Shallow reading with Deep Learning: Predicting popularity of online content using only its title

Published 21 Jul 2017 in cs.CL | (1707.06806v1)

Abstract: With the ever decreasing attention span of contemporary Internet users, the title of online content (such as a news article or video) can be a major factor in determining its popularity. To take advantage of this phenomenon, we propose a new method based on a bidirectional Long Short-Term Memory (LSTM) neural network designed to predict the popularity of online content using only its title. We evaluate the proposed architecture on two distinct datasets of news articles and news videos distributed in social media that contain over 40,000 samples in total. On those datasets, our approach improves the performance over traditional shallow approaches by a margin of 15%. Additionally, we show that using pre-trained word vectors in the embedding layer improves the results of LSTM models, especially when the training set is small. To our knowledge, this is the first attempt of applying popularity prediction using only textual information from the title.

Abstract PDF Upgrade to Chat

Citations (29)

View on Semantic Scholar

Summary

The paper introduces a deep learning approach leveraging a BiLSTM network to predict online content popularity solely from titles.
The model uses pre-trained GloVe embeddings and bidirectional processing to capture semantic nuances, achieving over a 15% accuracy gain on benchmark datasets.
The study highlights practical implications for content creators and digital marketers by optimizing title formulations to drive higher engagement.

Overview

The paper "Shallow reading with Deep Learning: Predicting popularity of online content using only its title" (1707.06806) presents a deep learning methodology for predicting the popularity of online content based solely on its title.

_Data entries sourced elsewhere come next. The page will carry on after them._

-- ==== Sys2Proof/Machine/Cells.lean ====
section
/-! DEFINITION. Sparse memories: lists of (address, value) cells whose addresses strictly rise. A band buffer is such a
list with no cell equal to 0, the value an unlisted sample reads as (20_memory.md R84: "Band buffers are
zero-filled when allocated"); an output plane lists every byte that was written, and an unlisted byte has no value
(10_state.md R54: "unspecified contents"). -/

namespace Sys2Proof.Machine

variable {α : Type}

/-- The value listed at an address. -/
def cellsLookup : List (Nat × α) → Nat → Option α
  | [], _ => none
  | (a, v) :: rest, x => if a = x then some v else cellsLookup rest x

/-- Lists `v` at address `x`, in place of what stood there. -/
def cellsInsert : List (Nat × α) → Nat → α → List (Nat × α)
  | [], x, v => [(x, v)]
  | (a, w) :: rest, x, v =>
    if x < a then (x, v) :: (a, w) :: rest
    else if x = a then (x, v) :: rest
    else (a, w) :: cellsInsert rest x v

/-- Takes the cell at address `x` away. -/
def cellsErase : List (Nat × α) → Nat → List (Nat × α)
  | [], _ => []
  | (a, w) :: rest, x => if a = x then rest else (a, w) :: cellsErase rest x

/-- The addresses strictly rise. -/
def cellsSorted : List (Nat × α) → Bool
  | [] => true
  | (a, _) :: rest => rest.all (fun c => decide (a < c.1)) && cellsSorted rest

/-- A band buffer's samples (R83). -/
abbrev Buf := List (Nat × Sample)

/-- The canonical form of a band buffer: rising offsets, no sample 0 listed. -/
def bufWf (b : Buf) : Bool := cellsSorted b && b.all fun c => decide (c.2 ≠ 0)

/-- One sample of a band buffer. -/
def bufRead (b : Buf) (off : Nat) : Sample := (cellsLookup b off).getD 0

/-- Stores one sample, keeping the canonical form. -/
def bufWrite (b : Buf) (off : Nat) (v : Sample) : Buf :=
  if v = 0 then cellsErase b off else cellsInsert b off v

end Sys2Proof.Machine
end

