-- ==== Sys2Proof/Certificates/Slice0/Obligations.lean ====
section
/-! DEFINITION. The statements for the provers, and the words they are written in. -/

namespace Sys2Proof.Claims

open Sys2Proof.Machine

/-! ### Words of the statements -/

/-- Each of the next `n` bits is a bit of the stream, none a draw (20_memory.md R81). -/
abbrev streamHas (s : State) (n : Nat) : Prop := ∀ k, k < n → (s.bsBit (s.br.index + k)).isSome = true

/-- The field of `n` bits that begins `k` bits after the cursor, assembled as 20_memory.md R82 says. -/
def field (s : State) (k n : Nat) : Nat := (s.moved k).peek n

/-- The cursor moved to bit `i`. -/
def atBit (s : State) (i : Nat) : BitReader := { s.br with index := i }

/-- The next multiple of 8. -/
def aligned (i : Nat) : Nat := (i + 7) / 8 * 8

/-- A read of bits that ends at position `i` stays within the padding (40_bitreader.md R140, R141). -/
abbrev within (s : State) (i : Nat) : Prop := i ≤ s.br.sizeBits + s.params.padBits

/-- A byte list as one little-endian integer (20_memory.md R82). -/
def leInteger : List Byte → Nat
  | [] => 0
  | b :: bs => b.toNat + 256 * leInteger bs

/-- The bit count of the commands of format BR (30_encoding.md R101). -/
def bitCount : Instr → Option Nat
  | .getbits n | .getbitslong n | .getbits64 n | .getsbits n | .getsbitslong n
  | .showbits n | .showbitslong n | .skipbits n | .skipbitslong n => some n.toNat
  | _ => none

/-- The commands of 40_bitreader.md. -/
def isBitReader : Instr → Bool
  | .align | .bitscount | .bitsleft | .getvlc2 _ _ _ => true
  | i => (bitCount i).isSome

/-- The INVTX commands and their kernels (30_encoding.md R103, R109). -/
def invTxOf : List (Instr × InvTx) :=
  [(.haar8, .haar8), (.haarrow8, .haarrow8), (.haarcol8, .haarcol8), (.slant8, .slant8), (.slantrow8, .slantrow8),
   (.slantcol8, .slantcol8), (.copy8, .copy8), (.haar4, .haar4), (.haarrow4, .haarrow4), (.haarcol4, .haarcol4),
   (.slant4, .slant4), (.slantrow4, .slantrow4), (.slantcol4, .slantcol4)]

/-- The DCTX commands and their kernels (30_encoding.md R103, R109). -/
def dcTxOf : List (Instr × DcTx) :=
  [(.dchaar8, .dchaar8), (.dchaar4, .dchaar4), (.dcslant8, .dcslant8), (.dcslant4, .dcslant4),
   (.dcrowslant8, .dcrowslant8), (.dcrowslant4, .dcrowslant4), (.dccolslant8, .dccolslant8),
   (.dccolslant4, .dccolslant4), (.dccopy8, .dccopy8)]

/-- What a DC transform writes at row `r`, column `c` (42_transforms.md R231 to R237). -/
def dcClosed (tx : DcTx) (dc : Int) (r c : Nat) : Int :=
  match tx with
  | .dchaar8 | .dchaar4 => dc / 8
  | .dcslant8 | .dcslant4 => (dc + 1) / 2
  | .dcrowslant8 | .dcrowslant4 => if r = 0 then (dc + 1) / 2 else 0
  | .dccolslant8 | .dccolslant4 => if c = 0 then (dc + 1) / 2 else 0
  | .dccopy8 => if r = 0 ∧ c = 0 then dc else 0

/-- The inverse transforms whose output on a DC-only block is that of their DC transform (42_transforms.md R240,
R241; the copy by R216 and R237). -/
def dcPairs : List (InvTx × DcTx) :=
  [(.haar8, .dchaar8), (.slant8, .dcslant8), (.slantrow8, .dcrowslant8), (.slantcol8, .dccolslant8),
   (.copy8, .dccopy8), (.haar4, .dchaar4), (.slant4, .dcslant4), (.slantrow4, .dcrowslant4),
   (.slantcol4, .dccolslant4)]

/-- The coefficient vector with only a DC value. -/
def dcOnly (dc : Coef) : Vector Coef 64 := (Vector.replicate 64 0).set 0 dc

/-- The flags that name column 0 alone. -/
def firstColumn : Vector Bool 8 := (Vector.replicate 8 false).set 0 true

/-- The band `(p, b)` exists and has buffer `k`. -/
abbrev hasTarget (s : State) (p b k : Nat) : Bool := s.hasBand p b && s.hasBuffer p b k

/-- Address `a` of buffer `k` of band `(p, b)` is in the block of `n * n` samples at `off` of buffer `k'` of band
`(p', b')`. -/
def inBlock (p' b' k' : Nat) (off : Int) (pitch n : Nat) (p b k a : Nat) : Prop :=
  (p = p' ∧ b = b' ∧ k = k') ∧ ∃ r c, r < n ∧ c < n ∧ a = blockAddr off pitch r c

/-- Every sample outside the block is as before. -/
def onlyBlock (s t : State) (p' b' k' : Nat) (off : Int) (pitch n : Nat) : Prop :=
  ∀ p b k a, ¬inBlock p' b' k' off pitch n p b k a → t.sample p b k a = s.sample p b k a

The study leverages the architectural advantages of a bidirectional Long Short-Term Memory (BiLSTM) network, showing a significant improvement over traditional methods for binary classification of content popularity. The focus is on enhancing interpretability and accuracy in predicting whether a piece of online content will become popular.

Methodology

The proposed method formulates the problem as a binary classification task, assessing whether an online content title suggests it will be popular or not. The architectural foundation is a BiLSTM network that processes input sequences bidirectionally to capture the entire context of the title. The authors employ pre-trained GloVe embeddings for word representation, facilitating a richer semantic understanding from the outset. The hidden state interpretation is emphasized, allowing for introspection of each word's contribution to predicted popularity.

Figure 1: A bidirectional LSTM architecture with 1-of-K word encoding and embedding layer proposed in this paper.

Text Representation and Bidirectional LSTM

Utilizing word embeddings from large corpora, the model captures semantic nuances of the titles. By initializing the embedding layer with pre-trained GloVe vectors, the method improves upon foundational text representation techniques. The BiLSTM architecture is central to the performance gain. It processes sequences forwards and backwards, so every element informs the final prediction irrespective of its position in the sequence. The concatenated forward and backward passes provide a more robust representation for classification.

Advantageous Training Techniques

The model employs the Adam optimization algorithm for training, incorporating techniques like learning rate reduction and early stopping to enhance convergence and prevent overfitting. This disciplined approach to optimization ensures that the model attains a balance between capacity and generalization, effectively embodying the complexity necessary to capture subtle relationships.

Evaluation

The evaluation demonstrates significant accuracy gains over baseline models across two datasets: NowThisNews and Breaking News. On the NowThisNews dataset, the BiLSTM approach surpasses traditional BoW and CNN methods, registering over a 15% improvement relative to shallow techniques. The Breaking News dataset evidences similar trends, confirming the model's robustness and indicating the feasibility of predicting popularity from sparse data like titles alone.

The performance metrics, detailed in the paper, underscore the BiLSTM's efficacy in handling diverse text inputs with improved semantic comprehension compared to conventional methods. The use of word vector fine-tuning further refines model predictions, particularly on datasets with more narrowly defined content contexts.

Discussion

The implications of this work extend to content creators and digital marketers who can employ such models to optimize titles for maximum impact, thereby leveraging data-driven insights in creative processes. The ability to generate context-dependent vector interpretations opens avenues for nuanced content quality analysis and A/B testing for title selection.

Despite these advantages, the study also acknowledges the potential for further improvement through character-level models and multimodal approaches that incorporate image or video data. Such extensions could provide an even more comprehensive framework for predicting online content popularity, integrating textual and non-textual data into a unified predictive model.

Conclusion

This study introduces a sophisticated approach for online content popularity prediction using BiLSTMs, showcasing significant advancements over traditional shallow classifiers. It demonstrates the potential for deep learning to provide actionable insights in digital content strategy, enhancing both accuracy and interpretability. Future work will likely explore integrating multimodal data and further refining character-level text representations to continue improving prediction accuracy and broad applicability.